Hacker News new | ask | show | jobs
by netaustin 4166 days ago
High traffic and high volume sites driven by CMSes, like newspapers, tv stations, etc., largely cannot rely on static files to deliver their content. Rather, they use caching layers for speed and security. There are two better ways to improve security for sites like these, which are highly targeted and poor candidates for static sites:

1) Use a headless CMS. WordPress on the backend that provides and API which is consumed by a Node app, for example.

2) Shift any user-facing dynamic feature off the CMS. Commenting, login, subscription management, etc., can be handled by purpose-built apps that tie into the CMS-driven site via Javascript, preserving the security and cacheability of the CMS.
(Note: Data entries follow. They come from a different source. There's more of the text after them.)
-- ==== Sys2Proof/Laws/State.lean ====
section
/-! SUPPORT. For every update of the state, each field afterwards: no later proof unfolds a record update. The lemmas of
an update that rests on a condition say which fields it leaves alone on both sides of it. -/

namespace Sys2Proof.Machine

@[simp] theorem emit_params (e : Event) (s : State) : (s.emit e).params = s.params := rfl
@[simp] theorem emit_cmds (e : Event) (s : State) : (s.emit e).cmds = s.cmds := rfl
@[simp] theorem emit_cp (e : Event) (s : State) : (s.emit e).cp = s.cp := rfl
@[simp] theorem emit_ctrl (e : Event) (s : State) : (s.emit e).ctrl = s.ctrl := rfl
@[simp] theorem emit_ovf (e : Event) (s : State) : (s.emit e).ovf = s.ovf := rfl
@[simp] theorem emit_cnt (e : Event) (s : State) : (s.emit e).cnt = s.cnt := rfl
@[simp] theorem emit_dr (e : Event) (s : State) : (s.emit e).dr = s.dr := rfl
@[simp] theorem emit_dol (e : Event) (s : State) : (s.emit e).dol = s.dol := rfl
@[simp] theorem emit_ddr (e : Event) (s : State) : (s.emit e).ddr = s.ddr := rfl
@[simp] theorem emit_port (e : Event) (s : State) : (s.emit e).port = s.port := rfl
@[simp] theorem emit_gie (e : Event) (s : State) : (s.emit e).gie = s.gie := rfl
@[simp] theorem emit_hctrl (e : Event) (s : State) : (s.emit e).hctrl = s.hctrl := rfl
@[simp] theorem emit_dataMode (e : Event) (s : State) : (s.emit e).dataMode = s.dataMode := rfl
@[simp] theorem emit_initialized (e : Event) (s : State) : (s.emit e).initialized = s.initialized := rfl
@[simp] theorem emit_interruptMode (e : Event) (s : State) : (s.emit e).interruptMode = s.interruptMode := rfl
@[simp] theorem emit_interruptMask (e : Event) (s : State) : (s.emit e).interruptMask = s.interruptMask := rfl
@[simp] theorem emit_phase (e : Event) (s : State) : (s.emit e).phase = s.phase := rfl
@[simp] theorem emit_point (e : Event) (s : State) : (s.emit e).point = s.point := rfl
@[simp] theorem emit_locals (e : Event) (s : State) : (s.emit e).locals = s.locals := rfl
@[simp] theorem emit_saved (e : Event) (s : State) : (s.emit e).saved = s.saved := rfl
@[simp] theorem emit_ret (e : Event) (s : State) : (s.emit e).ret = s.ret := rfl
@[simp] theorem emit_history (e : Event) (s : State) : (s.emit e).history = s.history ++ [e] := rfl
@[simp] theorem emit_mem (e : Event) (s : State) : (s.emit e).mem = s.mem := rfl
@[simp] theorem emit_wireDraws (e : Event) (s : State) : (s.emit e).wireDraws = s.wireDraws := rfl
@[simp] theorem emit_statDraws (e : Event) (s : State) : (s.emit e).statDraws = s.statDraws := rfl
@[simp] theorem emit_yields (e : Event) (s : State) : (s.emit e).yields = s.yields := rfl

@[simp] theorem goto_params (p : Point) (s : State) : (s.goto p).params = s.params := rfl
@[simp] theorem goto_cmds (p : Point) (s : State) : (s.goto p).cmds = s.cmds := rfl
@[simp] theorem goto_cp (p : Point) (s : State) : (s.goto p).cp = s.cp := rfl
@[simp] theorem goto_ctrl (p : Point) (s : State) : (s.goto p).ctrl = s.ctrl := rfl
@[simp] theorem goto_ovf (p : Point) (s : State) : (s.goto p).ovf = s.ovf := rfl
@[simp] theorem goto_cnt (p : Point) (s : State) : (s.goto p).cnt = s.cnt := rfl
@[simp] theorem goto_dr (p : Point) (s : State) : (s.goto p).dr = s.dr := rfl
@[simp] theorem goto_dol (p : Point) (s : State) : (s.goto p).dol = s.dol := rfl
@[simp] theorem goto_ddr (p : Point) (s : State) : (s.goto p).ddr = s.ddr := rfl
@[simp] theorem goto_port (p : Point) (s : State) : (s.goto p).port = s.port := rfl
@[simp] theorem goto_gie (p : Point) (s : State) : (s.goto p).gie = s.gie := rfl
@[simp] theorem goto_hctrl (p : Point) (s : State) : (s.goto p).hctrl = s.hctrl := rfl
@[simp] theorem goto_dataMode (p : Point) (s : State) : (s.goto p).dataMode = s.dataMode := rfl
@[simp] theorem goto_initialized (p : Point) (s : State) : (s.goto p).initialized = s.initialized := rfl
@[simp] theorem goto_interruptMode (p : Point) (s : State) : (s.goto p).interruptMode = s.interruptMode := rfl
@[simp] theorem goto_interruptMask (p : Point) (s : State) : (s.goto p).interruptMask = s.interruptMask := rfl
@[simp] theorem goto_phase (p : Point) (s : State) : (s.goto p).phase = s.phase := rfl
@[simp] theorem goto_point (p : Point) (s : State) : (s.goto p).point = p := rfl
@[simp] theorem goto_locals (p : Point) (s : State) : (s.goto p).locals = s.locals := rfl
@[simp] theorem goto_saved (p : Point) (s : State) : (s.goto p).saved = s.saved := rfl
@[simp] theorem goto_ret (p : Point) (s : State) : (s.goto p).ret = s.ret := rfl
@[simp] theorem goto_history (p : Point) (s : State) : (s.goto p).history = s.history := rfl
@[simp] theorem goto_mem (p : Point) (s : State) : (s.goto p).mem = s.mem := rfl
@[simp] theorem goto_wireDraws (p : Point) (s : State) : (s.goto p).wireDraws = s.wireDraws := rfl
@[simp] theorem goto_statDraws (p : Point) (s : State) : (s.goto p).statDraws = s.statDraws := rfl
@[simp] theorem goto_yields (p : Point) (s : State) : (s.goto p).yields = s.yields := rfl

@[simp] theorem setPhase_params (p : Phase) (s : State) : (s.setPhase p).params = s.params := rfl
@[simp] theorem setPhase_cmds (p : Phase) (s : State) : (s.setPhase p).cmds = s.cmds := rfl
@[simp] theorem setPhase_cp (p : Phase) (s : State) : (s.setPhase p).cp = s.cp := rfl
@[simp] theorem setPhase_ctrl (p : Phase) (s : State) : (s.setPhase p).ctrl = s.ctrl := rfl
@[simp] theorem setPhase_ovf (p : Phase) (s : State) : (s.setPhase p).ovf = s.ovf := rfl
@[simp] theorem setPhase_cnt (p : Phase) (s : State) : (s.setPhase p).cnt = s.cnt := rfl
@[simp] theorem setPhase_dr (p : Phase) (s : State) : (s.setPhase p).dr = s.dr := rfl
@[simp] theorem setPhase_dol (p : Phase) (s : State) : (s.setPhase p).dol = s.dol := rfl
@[simp] theorem setPhase_ddr (p : Phase) (s : State) : (s.setPhase p).ddr = s.ddr := rfl
@[simp] theorem setPhase_port (p : Phase) (s : State) : (s.setPhase p).port = s.port := rfl
@[simp] theorem setPhase_gie (p : Phase) (s : State) : (s.setPhase p).gie = s.gie := rfl
@[simp] theorem setPhase_hctrl (p : Phase) (s : State) : (s.setPhase p).hctrl = s.hctrl := rfl
@[simp] theorem setPhase_dataMode (p : Phase) (s : State) : (s.setPhase p).dataMode = s.dataMode := rfl
@[simp] theorem setPhase_initialized (p : Phase) (s : State) : (s.setPhase p).initialized = s.initialized := rfl
@[simp] theorem setPhase_interruptMode (p : Phase) (s : State) : (s.setPhase p).interruptMode = s.interruptMode := rfl
@[simp] theorem setPhase_interruptMask (p : Phase) (s : State) : (s.setPhase p).interruptMask = s.interruptMask := rfl
@[simp] theorem setPhase_phase (p : Phase) (s : State) : (s.setPhase p).phase = p := rfl
@[simp] theorem setPhase_point (p : Phase) (s : State) : (s.setPhase p).point = s.point := rfl
@[simp] theorem setPhase_locals (p : Phase) (s : State) : (s.setPhase p).locals = s.locals := rfl
@[simp] theorem setPhase_saved (p : Phase) (s : State) : (s.setPhase p).saved = s.saved := rfl
@[simp] theorem setPhase_ret (p : Phase) (s : State) : (s.setPhase p).ret = s.ret := rfl
@[simp] theorem setPhase_history (p : Phase) (s : State) : (s.setPhase p).history = s.history := rfl
@[simp] theorem setPhase_mem (p : Phase) (s : State) : (s.setPhase p).mem = s.mem := rfl
@[simp] theorem setPhase_wireDraws (p : Phase) (s : State) : (s.setPhase p).wireDraws = s.wireDraws := rfl
@[simp] theorem setPhase_statDraws (p : Phase) (s : State) : (s.setPhase p).statDraws = s.statDraws := rfl
@[simp] theorem setPhase_yields (p : Phase) (s : State) : (s.setPhase p).yields = s.yields := rfl

@[simp] theorem setLocals_params (l : Locals) (s : State) : (s.setLocals l).params = s.params := rfl
@[simp] theorem setLocals_cmds (l : Locals) (s : State) : (s.setLocals l).cmds = s.cmds := rfl
@[simp] theorem setLocals_cp (l : Locals) (s : State) : (s.setLocals l).cp = s.cp := rfl
@[simp] theorem setLocals_ctrl (l : Locals) (s : State) : (s.setLocals l).ctrl = s.ctrl := rfl
@[simp] theorem setLocals_ovf (l : Locals) (s : State) : (s.setLocals l).ovf = s.ovf := rfl
@[simp] theorem setLocals_cnt (l : Locals) (s : State) : (s.setLocals l).cnt = s.cnt := rfl
@[simp] theorem setLocals_dr (l : Locals) (s : State) : (s.setLocals l).dr = s.dr := rfl
@[simp] theorem setLocals_dol (l : Locals) (s : State) : (s.setLocals l).dol = s.dol := rfl
@[simp] theorem setLocals_ddr (l : Locals) (s : State) : (s.setLocals l).ddr = s.ddr := rfl
@[simp] theorem setLocals_port (l : Locals) (s : State) : (s.setLocals l).port = s.port := rfl
@[simp] theorem setLocals_gie (l : Locals) (s : State) : (s.setLocals l).gie = s.gie := rfl
@[simp] theorem setLocals_hctrl (l : Locals) (s : State) : (s.setLocals l).hctrl = s.hctrl := rfl
@[simp] theorem setLocals_dataMode (l : Locals) (s : State) : (s.setLocals l).dataMode = s.dataMode := rfl
@[simp] theorem setLocals_initialized (l : Locals) (s : State) : (s.setLocals l).initialized = s.initialized := rfl
@[simp] theorem setLocals_interruptMode (l : Locals) (s : State) : (s.setLocals l).interruptMode = s.interruptMode := rfl
@[simp] theorem setLocals_interruptMask (l : Locals) (s : State) : (s.setLocals l).interruptMask = s.interruptMask := rfl
@[simp] theorem setLocals_phase (l : Locals) (s : State) : (s.setLocals l).phase = s.phase := rfl
@[simp] theorem setLocals_point (l : Locals) (s : State) : (s.setLocals l).point = s.point := rfl
@[simp] theorem setLocals_locals (l : Locals) (s : State) : (s.setLocals l).locals = l := rfl
@[simp] theorem setLocals_saved (l : Locals) (s : State) : (s.setLocals l).saved = s.saved := rfl
@[simp] theorem setLocals_ret (l : Locals) (s : State) : (s.setLocals l).ret = s.ret := rfl
@[simp] theorem setLocals_history (l : Locals) (s : State) : (s.setLocals l).history = s.history := rfl
@[simp] theorem setLocals_mem (l : Locals) (s : State) : (s.setLocals l).mem = s.mem := rfl
@[simp] theorem setLocals_wireDraws (l : Locals) (s : State) : (s.setLocals l).wireDraws = s.wireDraws := rfl
@[simp] theorem setLocals_statDraws (l : Locals) (s : State) : (s.setLocals l).statDraws = s.statDraws := rfl
@[simp] theorem setLocals_yields (l : Locals) (s : State) : (s.setLocals l).yields = s.yields := rfl

@[simp] theorem complete_params (s : State) : (s.complete).params = s.params := rfl
@[simp] theorem complete_cmds (s : State) : (s.complete).cmds = s.cmds := rfl
@[simp] theorem complete_cp (s : State) : (s.complete).cp = s.cp + 1 := rfl
@[simp] theorem complete_ctrl (s : State) : (s.complete).ctrl = s.ctrl := rfl
@[simp] theorem complete_ovf (s : State) : (s.complete).ovf = s.ovf := rfl
@[simp] theorem complete_cnt (s : State) : (s.complete).cnt = s.cnt := rfl
@[simp] theorem complete_dr (s : State) : (s.complete).dr = s.dr := rfl
@[simp] theorem complete_dol (s : State) : (s.complete).dol = s.dol := rfl
@[simp] theorem complete_ddr (s : State) : (s.complete).ddr = s.ddr := rfl
@[simp] theorem complete_port (s : State) : (s.complete).port = s.port := rfl
@[simp] theorem complete_gie (s : State) : (s.complete).gie = s.gie := rfl
@[simp] theorem complete_hctrl (s : State) : (s.complete).hctrl = s.hctrl := rfl
@[simp] theorem complete_dataMode (s : State) : (s.complete).dataMode = s.dataMode := rfl
@[simp] theorem complete_initialized (s : State) : (s.complete).initialized = s.initialized := rfl
@[simp] theorem complete_interruptMode (s : State) : (s.complete).interruptMode = s.interruptMode := rfl
@[simp] theorem complete_interruptMask (s : State) : (s.complete).interruptMask = s.interruptMask := rfl
@[simp] theorem complete_phase (s : State) : (s.complete).phase = s.phase := rfl
@[simp] theorem complete_point (s : State) : (s.complete).point = .idle := rfl
@[simp] theorem complete_locals (s : State) : (s.complete).locals = Locals.cleared := rfl
@[simp] theorem complete_saved (s : State) : (s.complete).saved = s.saved := rfl
@[simp] theorem complete_ret (s : State) : (s.complete).ret = s.ret := rfl
@[simp] theorem complete_history (s : State) : (s.complete).history = s.history := rfl
@[simp] theorem complete_mem (s : State) : (s.complete).mem = s.mem := rfl
@[simp] theorem complete_wireDraws (s : State) : (s.complete).wireDraws = s.wireDraws := rfl
@[simp] theorem complete_statDraws (s : State) : (s.complete).statDraws = s.statDraws := rfl
@[simp] theorem complete_yields (s : State) : (s.complete).yields = s.yields := rfl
That's not to say that it's impossible to drive a large-scale news site with static files. I believe CNN does exactly that with their in-house CMS. But no open-source CMS that generates static files is powerful enough to use in a newsroom context, or popular enough to gain traction.

3 comments

It's simply a matter of inversion. Is the page generation and publication performed upon each change (by editors/authors/etc) or upon each access? Obviously, the former is much more efficient, even for frequent changes, and even across millions of data points. (Just ask Twitter).

Just because we don't really have common, enterprise-grade authoring tools for non-technical people that publish static sites anymore doesn't mean that it's not the better way.

Sure we do, it's called caching.

There is a minimal difference between a webserver serving static pages and a caching server serving static content. When you get down to it caching is simply a more flexable approach to the classic (autoring tool) -> static webpage approach. In many ways the only difference is the authoring tool is a website not a stand alone program.

Caching is usually done on demand, though, not ahead of time. That means the dynamic portion is still launched by the request, which increases the probability of security flaws being exploited.
Exactly.

In other words, some fraction of the requests are responded to dynamically and then the result is cached. That dynamic nature can be exploited. Site search engines, etc, are also often (but not always) dynamic, server-generated results that have a greater likelihood of exploits via XSS, CSRF, SQL Injection, etc. Login forms almost always require server interaction and are great targets.

(I say "almost" because REST interactions might be stateless and thus login forms really just serve to generate an access token and verify that it's working; this is how Userify works, for instance. It's still theoretically more exploitable than pure static files, but it raises the bar quite a bit.)

Nice to see your input here, and relevant. Granted, it's no Wonderfile, but then what is? ;)
News is about as static as it gets.